The only two things involved here are the price of a good (say, a washing machine) and the quantity demanded at that price. Any change in the price of washing machines will cause a movement along the demand curve, from one point to the next. And change in anything else relevant to the demand for washing machines will cause the curve to shift in or out entirely, depending upon whether it decreases or increase demand.

One of those things is expectations about future prices. I mentioned yesterday that consumption is influenced by wealth and income, to which interest rates are a significant contribution. Currently, British consumers are expecting interest rates to increase, meaning (i) less access to credit, and/or (ii) less disposable income, after mortgage and other debt payments.

None of these things are on a 2-D demand curve, meaning they shift the demand curve outwards: today, more is demanded at a given price. In this instance it is because washing machines (for example) are being purchased by today’s ‘demanders’ and tomorrow’s. The significance of that is that tomorrow, there’ll be far less demand – especially if interest rates increase.

This can be good or bad. It can be good, because the whole point of a rate increase is to slow economic growth/activity, inflationary pressure, etc. But this makes it difficult to predict the effects of contractionary monetary policy (as though they were easy to predict in the first place). It also might mean consumers who cannot truly afford to purchase durable goods (with or without credit) are doing so out of fear, even though they may not have bought them tomorrow, anyway.

The practical implications do not change – this bump now will mean poor sales later in the year (or healthy sales, and a worsening of household debt, which is probably worse).

Excellent story in the Guardian about sub-prime lending, CDOs, etc.

Travelling out to Bethlehem, today. The upside is that I get to sit and read the Guardian (with internet I feel guilty spending the money on the International edition); downside is no internet. Also the Guardian today was predictably full of Alistair bloody Cambell and his diaries.

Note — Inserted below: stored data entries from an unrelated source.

-- ==== Sys2Proof/Certificates/Slice0/Obligations.lean ====
section
/-! DEFINITION. The statements for the provers: what the rules of spec/ say of the commands, the registers and
the whole machine, each as a Prop over the model. Where a statement names a next state, it is the whole state:
every field not named keeps its value. `point` and `sched` are the model's own (log 1, log 8). -/

namespace Sys2Proof.Claims

open Sys2Proof.Machine

/-- The bits of a byte string, most-significant first (20_memory.md R109). -/
def bitsOf (bytes : List Byte) : Bits := bytes.flatMap (fun b => bin 8 b.toNat)

/-- A 9-bit field names the record of a node reference, 0x1FF for NONE (00_scope.md R8). -/
def FieldNames (f : Idx) (r : NodeRef) : Prop :=
  match r with
  | none => f = 0x1FF
  | some i => f.toNat = i.val

/-- The key order of 41_tree_builder.md R234: WEIGHT first, then the index. -/
def KeyLe (a : Arena) (i j : Fin 511) : Prop :=
  (a[i]).weight < (a[j]).weight ∨ ((a[i]).weight = (a[j]).weight ∧ i ≤ j)

/-- The latches and flags of an accepted command other than DECODE (45_host_interface.md R382, R380). -/
def latchedState (c : Instr) (s : State) : State :=
  { s with
    done := false
    busy := true
    point := .accepted
    lop := opcodeOf c
    lidx := indexOf c
    larg := s.arg
    dstate := .idle }

/-- The subtree reached from a tree by a bit string, '0' left and '1' right; none past a leaf. -/
def below (t : Tree) (p : Bits) : Option Tree :=
  match p, t with
  | [], t => some t
  | _ :: _, .leaf _ => none
  | false :: p, .node l _ => below l p
  | true :: p, .node _ r => below r p

/-- The tree phase after the first `j` bits of DBYTE, each read as 44_decoder.md R335 has it (`headerBit`); none
when one of them completed the tree or raised an error. -/
def afterHeaderBits (j : Nat) (pos : TreePos) (s : State) : Option (TreePos × State) :=
  match j with
  | 0 => some (pos, s)
  | j + 1 =>
    match afterHeaderBits j pos s with
    | none => none
    | some (p, u) =>
      match headerBit (u.dbyte.getLsbD (7 - j)) p { u with dbits := BitVec.ofNat 4 (7 - j) } with
      | .more q v => some (q, v)
      | .complete _ | .malformed _ => none

/-- The values 45_host_interface.md R372 gives for every register but DOUT, by offset. -/
def readTable (s : State) : List (BitVec 12 × Word) :=
  [(0x00, 0x48554646), (0x04, 0x00000840),
   (0x08, BitVec.ofNat 32 (s.inDepth.toNat + s.outDepth.toNat * 65536)),
   (0x0C, BitVec.ofNat 32 (s.ieDone.toNat * 2 + s.ieErr.toNat * 4)),
   (0x10, statusWord s), (0x14, 0), (0x18, s.arg), (0x1C, s.res0), (0x20, s.res1), (0x24, s.res2), (0x28, 0),
   (0x30, BitVec.ofNat 32 (s.inFifo.length + s.outFifo.length * 65536)),
   (0x34, s.total), (0x38, BitVec.ofNat 32 s.nsym.toNat),
   (0x3C, match s.root with | none => 0x1FF | some i => BitVec.ofNat 32 i.val),
   (0x40, s.outbytes), (0x44, s.emitted), (0x48, s.dcount)]

/-- The offsets of the registers a write does not change (R373). -/
def readOnlyOffsets : List (BitVec 12) :=
  [0x00, 0x04, 0x08, 0x1C, 0x20, 0x24, 0x2C, 0x30, 0x34, 0x38, 0x3C, 0x44, 0x48]

/-- An offset of a reserved word of the window (20_memory.md R102). -/
def ReservedOffset (off : BitVec 12) : Prop := 0x4C ≤ off.toNat ∧ off.toNat % 4 = 0

end Sys2Proof.Claims

open Sys2Proof Sys2Proof.Machine Sys2Proof.Claims

/-- Decode and encode agree (R141, R142). -/
def Obligations.DecodeOfEncodeIsTheCommand : Prop :=
  ∀ c : Instr, c.WellFormed → decodeWord (encodeWord c) = .ok c

/-- The other direction (R140, R144): no no-op aliases and no dropped bit. -/
def Obligations.EncodeOfDecodeIsTheWord : Prop :=
  ∀ (w : Word) (c : Instr), decodeWord w = .ok c → c.WellFormed ∧ encodeWord c = w

/-- Match and mask per command (R143). -/
def Obligations.CommandsAreTheMatchedWords : Prop :=
  ∀ w : Word,
    (decodeWord w = .ok .nop ↔ w &&& 0xFFFFFFFF = 0x00) ∧
    (decodeWord w = .ok .clrfreq ↔ w &&& 0xFFFFFFFF = 0x01) ∧
    (decodeWord w = .ok .count ↔ w &&& 0xFFFFFFFF = 0x02) ∧
    (∀ b : Byte, decodeWord w = .ok (.wrfreq b) ↔ w &&& 0xFFFF00FF = 0x03 ∧ w.extractLsb' 8 8 = b) ∧
    (∀ b : Byte, decodeWord w = .ok (.rdfreq b) ↔ w &&& 0xFFFF00FF = 0x04 ∧ w.extractLsb' 8 8 = b) ∧
    (decodeWord w = .ok .build ↔ w &&& 0xFFFFFFFF = 0x10) ∧
    (∀ k : Idx, decodeWord w = .ok (.rdnode k) ↔
      w &&& 0xFFFE00FF = 0x11 ∧ w.extractLsb' 8 9 = k ∧ k ≠ 0x1FF) ∧
    (decodeWord w = .ok .gencode ↔ w &&& 0xFFFFFFFF = 0x20) ∧
    (∀ b : Byte, decodeWord w = .ok (.rdcode b) ↔ w &&& 0xFFFF00FF = 0x21 ∧ w.extractLsb' 8 8 = b) ∧
    (decodeWord w = .ok .emithdr ↔ w &&& 0xFFFFFFFF = 0x30) ∧
    (decodeWord w = .ok .encode ↔ w &&& 0xFFFFFFFF = 0x31) ∧
    (decodeWord w = .ok .decode ↔ w &&& 0xFFFFFFFF = 0x40)

/-- Words of spec/95_test_vectors.md. -/
def Obligations.SpecWordsDecodeToTheirCommands : Prop :=
  decodeWord 0x00000000 = .ok .nop ∧ decodeWord 0x00006104 = .ok (.rdfreq 0x61) ∧
    decodeWord 0x00006203 = .ok (.wrfreq 0x62) ∧ decodeWord 0x00000010 = .ok .build ∧
    decodeWord 0x0001FE11 = .ok (.rdnode 510) ∧ decodeWord 0x00010011 = .ok (.rdnode 256) ∧
    decodeWord 0x00006121 = .ok (.rdcode 0x61) ∧ decodeWord 0x00000031 = .ok .encode ∧
    decodeWord 0x00000040 = .ok .decode ∧
    ∀ w ∈ ([0x00000100, 0x00010003, 0x00020003, 0x0001FF11, 0x000000FF] : List Word), ∀ c, decodeWord w ≠ .ok c

/-- Fetching: a command is presented by a CMD write (R380); the schedule is the model's (log 1). -/
def Obligations.CmdWriteStepRunsTheDecodedCommand : Prop :=
  ∀ (s : State) (w : Word) (rest : List Event) (c : Instr),
    s.sched = .wr 32 0x14 w :: rest → s.busy = false → s.err = false → decodeWord w = .ok c →
    step s = exec c { s with sched := rest }

/-- The engine's micro-steps (R13); that the engine goes on when nothing is scheduled is the model's choice (log 2). -/
def Obligations.EngineTurnRunsTheLatchedCommand : Prop :=
  ∀ (s : State) (c : Instr), Runs c s →
    (∀ rest, s.sched = .engine :: rest → step s = exec c { s with sched := rest }) ∧
    (s.sched = [] → step s = exec c s)

/-- R380: a rejected write changes nothing else. -/
def Obligations.CmdWriteWhileBusyOrErrOnlySetsCmdrej : Prop :=
  ∀ (s : State) (w : Word) (rest : List Event),
    s.sched = .wr 32 0x14 w :: rest → s.busy = true ∨ s.err = true →
    step s = .next { s with sched := rest, cmdrej := true }

/-- R411; the illegal words are those `CommandsAreTheMatchedWords` matches to no command. -/
def Obligations.IllegalWordRaisesIllegalCmd : Prop :=
  ∀ (s : State) (w : Word) (rest : List Event),
    s.sched = .wr 32 0x14 w :: rest → s.busy = false → s.err = false → (∀ c, decodeWord w ≠ .ok c) →
    step s = .next { s with sched := rest, done := false, err := true, errcode := 1, busy := false, point := .accepted }

/-- R412, R381. -/
def Obligations.FalsePreconditionRaisesSequence : Prop :=
  ∀ s : State, s.busy = false →
    let stopped : State := { s with done := false, err := true, errcode := 2, busy := false, point := .accepted }
    (s.treeValid = false → exec .gencode s = .next stopped) ∧
    (s.treeValid = false ∨ s.treeDec = true → exec .emithdr s = .next stopped) ∧
    (s.codesValid = false → exec .encode s = .next stopped)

Redeemingly, the paper carried some worthwhile stories, including this one:

Many repackaged the mortgage debt and sold it to other institutions as part of complex financial instruments. Banks pool the debts they buy, grade them according to their risk profile, and package them as so-called collateralised debt obligations (CDOs) to sell on to other banks and institutions. The problem is that these instruments are traded between banks which gives them a value, but no official market. Their value is based on a model contrived by the investment banks who sell them. Until one of the banks begins selling these CDOs in the open market no one really knows what they are worth. If banks are forced to sell their CDO holdings or mark down their value, it could result in a wholesale re-pricing across the sector, leaving some institutions with a large hole in their finances.

“It’s back to game theory. It is in everyone’s interests to sell, but the danger is that you spark a collapse that means you lose more on the debt you retain than the debt you sell. The alternative is to sit on it and hope for better times. It’s almost a conspiracy of silence. But no one can think of a better idea,” said one analyst.

Last week the US investment bank Goldman Sachs gave some indication of how the value of these instruments can change when it began a revaluation of its portfolio of mortgage-backed debt securities. Goldman cut the value by almost 30%, wiping $1.5bn (£750m) off the value of its assets.

Regulators in the US are ignoring the problem, say critics, because they also realise that adopting a hard line and forcing a market price on these packages of debt, will flush out catastrophic losses. The increased use of CDOs, often referred to as debt derivatives, created a web of holdings by banks which bought and sold from each other. To the US central bank the web was so wide it spread the risk and allowed banks to extend lending to poorer households.

It means that many banks now harbour debt portfolios that are difficult to value and which could turn out to be worth a lot less than expected.

To the banks it is not just a paper money problem; many of the empty homes they have repossessed are now sitting directly on their books. There are districts in Orange County, across Florida and many other parts of the US where they own hundreds of homes. Congress is beginning to ask if keeping these homes empty is the best policy. Shouldn’t they be sold and families move in? If that happened, the very real losses on selling homes would again leave large holes in the banks’ accounts. Worse, it might cause a collapse in confidence in the housing market, with all the implications that flow from falling prices and negative equity.

This latter mention of the empty houses is a great one. Banks, if and as they repossess houses, have two options (not including burning them down for the insurance money, renting them for use as props in monster truck derbies, or such things): keep the house, and keep the mortgage on their books as the asset value of that house, or sell the house, and determine the true value of that asset. In a housing market characterised more and more by distressed sales and falling prices, odds are the banks’ balance sheets do not accurately reflect the market value of their assets – but we never need to find out, as long as the market is never asked to value the house.

This is precisely the problem with CDOs, CMOs, etc., which also are not traded on a market. When Merril Lynch planned on taking Bear Stearns’ bonds built on these assets – all the way down to the sub-prime mortgages that made up the riskiest slice of the CDOs – a market, and a market value, would slowly have come about. Odds were that value would be significantly less than the value posted on balance sheets, both in Bear Stearns’ two funds, as well as hedge funds all over the land. Hence the conspiracy of silence, with periodic sensible behaviour such as the write-down at Goldman Sachs

Very relevantly – and this we do not hear often at all, and certainly not often enough:

Some critics say the Federal Reserve and Alan Greenspan, its former chief, take a good part of the blame. In a series of speeches he encouraged innovation in the credit markets that would allow banks to price the risk of lending to low-income households and those with poor credit histories. As late as 2005 he was making speeches encouraging banks to develop this market.